Qui Xiaolong – Detective Inspector Chen
In “The death of a Red Heroine” we meet Detective Inspector Chen Cao, newly promoted to head the Special Case Squad of Shanghai Police Bureau. He’s a faithful Party cadre and a conscientious police officer as well and a poet and a lover of fine food. But while he is a loyal Party man, he is troubled by the rapid changes in societal values and the relentless, heartless commercialism taking hold in the People’s Republic of China.
This first title in what has become a very strong series is set in the Shanghai of 1990, not long after Tiananmen Square. The body of a young woman is found in a city canal. She’s not just any young woman, though. She is National Model Worker Guan Hongying, and she’s been murdered. Inspector Chen and his faithful comrade, Detective Yu, begin their investigation, overseen by Commissar Zhang, an old-guard Party bureaucrat. There’s more to this case than meets the eye, of course, and Chen and yYu soon begin to feel pressure from Commissar Zhang not be too thorough in solving the case.

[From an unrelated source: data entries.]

/-- A block taken into the session. The outcome is none when it completes the image, which check 7 then decides (R369). -/
def takeBlock (x : Session) (ofs : Nat) (data : List Byte) (cmd : Option Nat) (s : State) :
    Option (Nat × Nat) × State :=
  let x := { x with blocks := tabInsert x.blocks (ofs / 4096) data, lastAt := s.clk.now }
  let full := sessionHeld x == x.size
  let s := regPut Reg.fwuProg (BitVec.ofNat 32 (sessionHeld x)) s
  if full then
    (none, fieldPut Reg.fwuStat 31 29 2 (s.updFwu fun f => { f with session := some { x with cmd := cmd } }))
  else (some (0, 0), s.updFwu fun f => { f with session := some x })

/-- One block delivered by a source (R367 to R371): its status and DETAIL, none while check 7 runs. A block that comes while
the holder's image is being programmed is accepted and changes nothing; one without a session is MALFORMED (log entry 28). -/
def deliver (src ring ofs len : Nat) (last : Bool) (data : List Byte) (cmd : Option Nat) (s : State) :
    Option (Nat × Nat) × State :=
  let r := fwRefusal (src == 4) false s
  let held := match s.fwu.session with
    | some x => x.src != src || x.ring != ring
    | none => false
  if r ≠ 0 then (some (8, r), s)
  else if held then (some (0xb, 0), s)
  else if ofs = 0 then
    let c := headerCode data s
    if c ≠ 0 then (some (8, 7), fieldPut Reg.fwuStat 19 16 c s)
    else if outside (imgSize data) ofs len last then (some (9, 0), s)
    else
      let s := openSession src ring (imgSize data) s
      match s.fwu.session with
      | some x => takeBlock x ofs data cmd s
      | none => (some (9, 0), s)
  else match s.fwu.session with
    | none => (some (9, 0), s)
    | some x =>
      if outside x.size ofs len last then (some (9, 0), s)
      else if sessionState s = 1 then takeBlock x ofs data cmd s
      else (some (0, 0), s)

/-- The source of a command of a ring: the manager through a worker's relay ring, else the ring. -/
def ringSource (r : Nat) (s : State) : Nat := if isWorker s && r == relayRing then 4 else 1

/-- The device asks the host for the data of an FW_BLOCK, once its function may send and 512 reads are not exceeded (R258, R260,
R261). -/
def askBlock (c : Cmd) (s : State) : State :=
  let len := bits (c.word 1) 44 32
  let n := (len + maxRead s - 1) / maxRead s
  if !ringSends c s || 512 < readsOut s + n then s
  else updCmd c.id (fun c => { c with reads := List.range n })
    (hostRead (ringAt c.ring s).func (c.word 2) len c.id s)

/-- FW_BLOCK (R368): its data are asked for, and then delivered. `data` is what host memory returned, none when the read failed. -/
def fwBlock (n : Nat) (data : Option (List Byte)) (s : State) : State := match readyCmd n [0x40] s with
    | none => s
    | some c =>
      if !c.fwReading then askBlock c s
      else match data with
      | none => readFailed c s
      | some data =>
      let len := bits (c.word 1) 44 32
      let bs := (List.range len).map fun i => data.getD i 0
      match deliver (ringSource c.ring s) c.ring (bits (c.word 1) 31 0) len (optBit c.hdr 51) bs (some n) s with
      | (some (st, d), s) => complete n st 0 (if st = 9 then 1 else d) (if st = 0 then len else 0) s
      | (none, s) => updCmd n (fun c => { c with stage := .running }) s

def execFwBlock (n : Nat) (data : Option (List Byte)) (s : State) : Host.Outcome State Fault Refusal := .next (fwBlock n data s)

/-- A command of the queue delivers the data of an FW_BLOCK at offset 0. -/
def opensImage (s : State) (c : Instr) : Option (Nat × Option (List Byte)) := match c with
  | .fwBlock n d => match readyCmd n [0x40] s with
    | some c => if c.fwReading && bits (c.word 1) 31 0 == 0 then some (n, d) else none
    | none => none
  | _ => none

/-- Blocks at offset 0 from rings reach the check before a window's of the same MCLK cycle (R367; log entry 38). -/
def ringsFirst (s : State) : State := (s.pending.filterMap fun c => opensImage s c).foldl (fun s x => fwBlock x.1 x.2 s) s

/-- Check 7 ends; the erasure of the target begins the programming (R369). -/
def execImageVerifyDone (s : State) : Host.Outcome State Fault Refusal :=
  .next (match s.fwu.session with
    | some x =>
      if sessionState s ≠ 2 then s
      else if digestOk (sessionImage x) then
        lastBlockDone x 0 0 (fieldPut Reg.fwuStat 31 29 3 (s.updFwu fun f => { f with
          session := some { x with cmd := none }, slots := tabSet [] f.slots x.target [] }))
      else endSession (lastBlockDone x 8 7 (fieldPut Reg.fwuStat 19 16 7 s))
    | none => s)

/-- The programming of the target ends: `ok` when the read-back agrees with DIGEST at most at the second try. A worker has no
flash, so its read-back fails (R229, R369; log entry 28). -/
def execProgrammingDone (ok : Bool) (s : State) : Host.Outcome State Fault Refusal :=
  .next (match s.fwu.session with
    | some x =>
      if sessionState s ≠ 3 then s
      else if ok && !isWorker s then
        let im := sessionImage x
        let s := s.updFwu fun f => { f with slots := tabSet [] f.slots x.target im, store := tabSet [] f.store x.target im }
        let s := putDir (fun d => { d with st := tabSet 0 d.st x.target 1
                                           ver := tabSet 0 d.ver x.target (imgVersion im)
                                           sarb := tabSet 0 d.sarb x.target (imgArb im) }) s
        let s := vbtField 1 6 4 0 (vbtField 1 2 2 x.target (vbtField 1 1 1 1 s))
        let s := s.updFwu fun f => { f with session := none }
        fwuEvent 1 (regPut Reg.fwuProg 0 (fieldPut Reg.fwuStat 31 26 0 s))
      else
        endSession (fieldPut Reg.fwuStat 19 16 7 (fieldPut Reg.fwuStat 15 0 9 s))
    | none => s)

/-- No block arrives for FWU_CFG.IDLE seconds while the session is RECEIVING (R370). -/
def execSessionIdleTimeout (s : State) : Host.Outcome State Fault Refusal :=
  .next (match s.fwu.session with
    | some x =>
      if sessionState s = 1 ∧ x.lastAt + fieldGet Reg.fwuCfg 7 0 s * 1000000000 ≤ s.clk.now then endSession s else s
    | none => s)

/-! The window (R372). -/

/-- FWU_STAT.CLAIM and SOURCE of a party that writes the window. The manager's writes to a worker are of the register path,
and count as claim 1 (log entry 28). -/
def windowClaim (src : Party) : Nat × Nat := match src with
  | .pcie _ => (1, 2)
  | .smbus => (2, 3)
  | .manager => (1, 4)
  | .mp => (1, 2)

/-- The window belongs to the other source. -/
def claimedByOther (src : Party) (s : State) : Bool :=
  let c := fieldGet Reg.fwuStat 24 23 s
  c != 0 && c != (windowClaim src).1

/-- A write to the window that the lock, another source's claim or a running operation refuses (R283, R372). -/
def windowRefusal (src : Party) (s : State) : Nat :=
  if claimedByOther src s || flagGet Reg.fwuStat 25 s then 4
  else if flagGet Reg.prtLock 0 s then 10
  else 0

/-- A write to FWU_WIN_OFS. -/
def wrWinOfs (src : Party) (v : Word) (s : State) : State :=
  if windowRefusal src s ≠ 0 then refuseReg (windowRefusal src s) src Reg.fwuWinOfs v s
  else
    let s := fieldPut Reg.fwuStat 24 23 (windowClaim src).1 (regPut Reg.fwuWinOfs v s)
    s.updFwu fun f => { f with buffer := [] }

I’ve only just started on Inspector Chen myself, and I’m hooked already. He’s an intelligent, honest, hard-working policemen, who in the end realises that in order to reach the truth he must put aside his concerns for his career and standing in the Party. Despite these amirable qualities, I’m not warming to him in the way I did with Dr Siri and Inspector O. Still, it’s early days, and there’s so much more to this series than just solving crime. We have here a wonderful portrait of China: its landscape, its history, its politics, its literature, its beliefs and cultural practices, and the changes which will make China the powerhouse it has, in the 20 years since, become. The latest title in the series, “The Mao Case”, explores the Cultural Revolution and the legacies of that terrible time which still resonate in modern Shanghai. I’m looking forward to reading this.
Just as a footnote: Chinese surnames always precede firstnames, so you should find the Inspector Chen books under “Q” in the library. Just check, however, that there aren’t some under ”X”, just in case they’ve been shelved in the wrong place.